-- ==== Sys2Proof/Machine/Mram.lean ====
section
/-!
DEFINITION. The MRAM controller: ERASE, PROGRAM and VERIFY, their tests, units, budget and dips (R392 to R405,
R411 to R414).
-/
namespace Sys2Proof.Machine

/-- NVM_RES codes (R413). -/
abbrev nvmOk : Nat := 0
abbrev nvmRange : Nat := 1
abbrev nvmConflict : Nat := 2
abbrev nvmBankSelf : Nat := 3
abbrev nvmXo : Nat := 4
abbrev nvmVerifyFail : Nat := 5
abbrev nvmAddr : Nat := 6

/-- Octets of one unit: a sector for ERASE, a word otherwise (R392). -/
def nvmUnit (op : Nat) : Nat := if op = 1 then 4096 else 32

/-- The MRAM bank an Ndear-C address lies in. -/
def bankOf (a : Nat) : Option Nat := if inMram a 1 then some ((a - 0x10000000) / 0x400000) else none

/-- The journal sectors, which no NVM command may touch (R464). -/
def touchesJournal (off n : Nat) : Bool := decide (off < 0xFFF000) && decide (0xFBF000 < off + n)

/-- Test 1 of R396, with the journal's exclusion (R464). -/
def nvmRangeOk (op off count : Nat) : Bool :=
  let u := nvmUnit op
  decide (1 ≤ op) && decide (op ≤ 3) && decide (1 ≤ count) && decide (count ≤ if op = 1 then 64 else 128) &&
  decide (off % u = 0) && decide (off / 0x400000 = (off + u * count - 1) / 0x400000) &&
  !touchesJournal off (u * count)

/-- Test 3 of R396: the execute-only rules (R404). -/
def State.nvmXoOk (s : State) (op off count : Nat) (cmpsrc : Bool) : Bool :=
  let first := off / 4096
  let n := (off + nvmUnit op * count - 1) / 4096 + 1 - first
  (List.range n).all (fun i =>
    if op = 3 then !(cmpsrc && s.xoSector (first + i)) else !s.xoFrozen (first + i))

/-- A command ends: NVM_RES, BUSY and the interrupt; the faults of R412 for its result. -/
def State.nvmEnd (s : State) (res index done : Nat) : State :=
  let s := s.setReg pNvm Reg.Nvm.NVM_RES (BitVec.ofNat 32 (res + index * 256 + done * 65536))
  let s := (s.setFlag pNvm Reg.Nvm.NVM_CMD 31 false).setFlag pNvm Reg.Hdr.STA 8 false
  let s := { (s.setFlag pNvm Reg.Hdr.STA 9 false) with nvm.run := none }
  let s := if res = nvmConflict then s.fault pNvm 4 else if res = nvmVerifyFail then s.fault pNvm 5
    else if res = nvmOk then s else s.fault pNvm 3
  s.irq 5

/-- The words of a run as they stand, and the poison of each. -/
def State.nvmWord (s : State) (off : Nat) : List Byte × Bool × State := s.readMem (mramRegion off) off 32

/-- N AND NOT O is zero: no bit would have to change from 0 to 1 (R398). -/
def programmable (old new : List Byte) : Bool :=
  (List.zipWith (fun o n => n &&& ~~~ o) old new).all (· == 0)

/-- The check of R398 over the words of a PROGRAM from index i on: the first word that fails.
(DEDUCED, log entry 207.) -/
def State.programCheck (s : State) (off : Nat) : Nat → List (List Byte) → Option Nat × State
  | _, [] => (none, s)
  | i, w :: ws =>
    let (o, p, s) := s.nvmWord (off + 32 * i)
    if p || !programmable o w then (some i, s) else s.programCheck off (i + 1) ws

/-- The check of R400 over the words of a VERIFY: a corrected or poisoned word, a word the margin reads fail
(`weak`) and a word unlike its source fail.
(DEDUCED, log entry 207.) -/
def State.verifyCheck (s : State) (off : Nat) (cmp : Option (List (List Byte))) (weak : Option Nat) :
    Nat → Nat → Option Nat × State
  | _, 0 => (none, s)
  | i, n + 1 =>
    let marked := (s.mark (mramRegion (off + 32 * i)) ((off + 32 * i) % 0x400000 / 32)).isSome
    let (o, _, s) := s.nvmWord (off + 32 * i)
    let differs := match cmp with
      | none => false
      | some ws => nth ws i [] != o
    if marked || weak == some i || differs then (some i, s) else s.verifyCheck off cmp weak (i + 1) n

/-- The next unit of the run starts, or the run is held (R402) or paused (R399). -/
def State.nvmStartUnit (s : State) : State :=
  match s.nvm.run with
  | none => s
  | some r =>
    if s.nvm.dip then { s with nvm.run := some { r with unitOn := false } }
    else
      let (ok, s) := s.background pNvm (if r.op = 1 then 128 else 1)
      { (s.setFlag pNvm Reg.Hdr.STA 9 (!ok)) with nvm.run := some { r with unitOn := ok } }

/-- A run on a bank begins: BANK, no dip and no unit done yet (R411, R413).
(DEDUCED, log entry 203.) -/
def State.nvmRunOn (s : State) (bank : Nat) : State :=
  ((s.setFld pNvm Reg.Hdr.STA 11 10 bank).setFlag pNvm Reg.Hdr.STA 12 false).setFld pNvm Reg.Nvm.NVM_RES 23 16 0

/-- An accepted NVM_CMD write: the tests of R396 in order, then the run starts, or the VERIFY is made (R400).
`weak` is the first word whose margin reads fail. -/
def State.nvmCommand (s : State) (v : Word) (weak : Option Nat) : State :=
  let op := bits v 2 0
  let off := s.fld pNvm Reg.Nvm.NVM_ADDR 23 0
  let count := s.fld pNvm Reg.Nvm.NVM_CNT 7 0
  let src := (s.reg pNvm Reg.Nvm.NVM_SRC).toNat
  let cmpsrc := bitAt v 6
  let margin := bits v 5 4
  let needSrc := decide (op = 2) || (decide (op = 3) && cmpsrc)
  let bank := off / 0x400000
  let s := (s.setFlag pNvm Reg.Nvm.NVM_CMD 31 true).setFlag pNvm Reg.Hdr.STA 8 true
  if !nvmRangeOk op off count then s.nvmEnd nvmRange 0 0
  else if needSrc && (!inCsram src (32 * count) || decide (src % 32 ≠ 0)) then s.nvmEnd nvmAddr 0 0
  else if !s.nvmXoOk op off count cmpsrc then s.nvmEnd nvmXo 0 0
  else if bankOf s.engC.pc = some bank ∨ bankOf s.engC.tvec.toNat = some bank then s.nvmEnd nvmBankSelf 0 0
  else
    let (data, p, s) := if needSrc then s.readMem rgCsram (src - 0x20000000) (32 * count) else ([], false, s)
    if p then (s.poisonRead rgCsram (src - 0x20000000) (32 * count) false).nvmEnd nvmAddr 0 0
    else if op = 3 then
      let s := s.nvmRunOn bank
      match s.verifyCheck off (if cmpsrc then some (chunks 32 data) else none)
          (if margin = 0 then none else weak) 0 count with
      | (none, s) => s.nvmEnd nvmOk 0 count
      | (some i, s) => s.nvmEnd nvmVerifyFail i (i + 1)
    else
      let (bad, s) := if op = 2 then s.programCheck off 0 (chunks 32 data) else (none, s)
      match bad with
      | some i => s.nvmEnd nvmConflict i (i + 1)
      | none =>
        ({ (s.nvmRunOn bank) with nvm.run := some ⟨op, off, count, 0, data, false, false⟩ }).nvmStartUnit

/-- Sector or word `done` of the run is written (R397, R398).
(DEDUCED, log entry 123.) -/
def State.nvmWriteUnit (s : State) (r : NvmRun) : State :=
  let off := r.off + nvmUnit r.op * r.done
  if r.op = 1 then s.writeMem (mramRegion off) off (List.replicate 4096 0xFF)
  else
    let new := (r.data.drop (32 * r.done)).take 32
    let old := s.peekMem (mramRegion off) off 32
    s.writeMem (mramRegion off) off (List.zipWith (· &&& ·) old new)

/-- NVM BUSY as NVM_CMD and STA show it, and the bank (R413, R464). -/
def State.nvmShow (s : State) (busy : Bool) (bank : Nat) : State :=
  ((s.setFlag pNvm Reg.Nvm.NVM_CMD 31 busy).setFlag pNvm Reg.Hdr.STA 8 busy).setFld pNvm Reg.Hdr.STA 11 10 bank

/-- A journal operation ends: no result, no interrupt (R464). -/
def State.nvmQuiet (s : State) : State :=
  { ((s.nvmShow false 3).setFlag pNvm Reg.Hdr.STA 9 false) with nvm.run := none }

/-- A journal operation asks for the controller: it runs between other commands (R464). -/
def State.nvmJournal (s : State) (op off count : Nat) (data : List Byte) : State :=
  let r : NvmRun := ⟨op, off, count, 0, data, false, true⟩
  match s.nvm.run with
  | none => ({ (s.nvmShow true 3) with nvm.run := some r }).nvmStartUnit
  | some _ => { s with nvm.jwait := some r }

/-- The unit in progress completes: DONE counts it, and the next unit starts or the run ends (R399). -/
def State.nvmUnitDone (s : State) : State :=
  match s.nvm.run with
  | none => s
  | some r =>
    if !r.unitOn then s
    else
      let s := s.nvmWriteUnit r
      let s := if r.journal then s else s.setFld pNvm Reg.Nvm.NVM_RES 23 16 (r.done + 1)
      let r := { r with done := r.done + 1, unitOn := false }
      let s := { s with nvm.run := some r }
      if r.done ≠ r.count then s.nvmStartUnit else if r.journal then s.nvmQuiet else s.nvmEnd nvmOk 0 r.count

/-- Octets that the device itself erases to, or programs: a program takes O AND N (R398). -/
def State.mramPut (s : State) (off : Nat) (bs : List Byte) (prog : Bool) : State :=
  s.writeMem (mramRegion off) off
    (if prog then List.zipWith (· &&& ·) (s.peekMem (mramRegion off) off bs.length) bs else bs)

/-- An erase or program of the device itself starts, or waits for the end of a supply dip (R44).
(DEDUCED, log entry 43; DESIGN CHOICE, log entry 171.) -/
def State.mramStart (s : State) (off : Nat) (bs : List Byte) (prog : Bool) : State :=
  if s.nvm.dip then { s with nvm.deferred := s.nvm.deferred ++ [(off, bs, prog)] } else s.mramPut off bs prog

/-- The supply has recovered: a run that the dip paused shows it in STA.DIP (R399). -/
def State.nvmDipped (s : State) : State :=
  match s.nvm.run with
  | some r => if r.unitOn || s.flag pNvm Reg.Hdr.STA 9 then s else s.setFlag pNvm Reg.Hdr.STA 12 true
  | none => s

/-- A run that is held or paused tries its next unit again, and what waited for the end of a dip is performed (R44, R399,
R402). -/
def State.nvmResume (s : State) : State :=
  let s := if s.nvm.dip then s
    else s.nvm.deferred.foldl (fun s e => s.mramPut e.1 e.2.1 e.2.2) { s with nvm.deferred := [] }
  match s.nvm.run with
  | none => s
  | some r => if r.unitOn then s else s.nvmStartUnit

/-- A reset takes hold: the unit in progress completes, no further unit starts (R63, R399).
(DEDUCED, log entry 123.) -/
def State.nvmCut (s : State) : State :=
  match s.nvm.run with
  | none => s
  | some r => { (if r.unitOn then s.nvmWriteUnit r else s) with nvm.run := none, nvm.jwait := none }

/-- A whole MRAM region made erased, for the journal and the request sector (R410, R464). -/
def State.mramErase (s : State) (off n : Nat) : State := s.mramStart off (List.replicate n 0xFF) false

/-- Words programmed by the device itself: each takes O AND N (R398). -/
def State.mramProgram (s : State) (off : Nat) (bs : List Byte) : State := s.mramStart off bs true

end Sys2Proof.Machine
end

=====

→ Task statement: Give again exactly, and only, the lines above starting at the one with "yet (R411, R413)." and ending at the one with "let count := s.fld pNvm Reg.Nvm.NVM_CNT 7 0".

→ Written response:
/-- A run on a bank begins: BANK, no dip and no unit done yet (R411, R413).
(DEDUCED, log entry 203.) -/
def State.nvmRunOn (s : State) (bank : Nat) : State :=
  ((s.setFld pNvm Reg.Hdr.STA 11 10 bank).setFlag pNvm Reg.Hdr.STA 12 false).setFld pNvm Reg.Nvm.NVM_RES 23 16 0

/-- An accepted NVM_CMD write: the tests of R396 in order, then the run starts, or the VERIFY is made (R400).
`weak` is the first word whose margin reads fail. -/
def State.nvmCommand (s : State) (v : Word) (weak : Option Nat) : State :=
  let op := bits v 2 0
  let off := s.fld pNvm Reg.Nvm.NVM_ADDR 23 0
  let count := s.fld pNvm Reg.Nvm.NVM_CNT 7 0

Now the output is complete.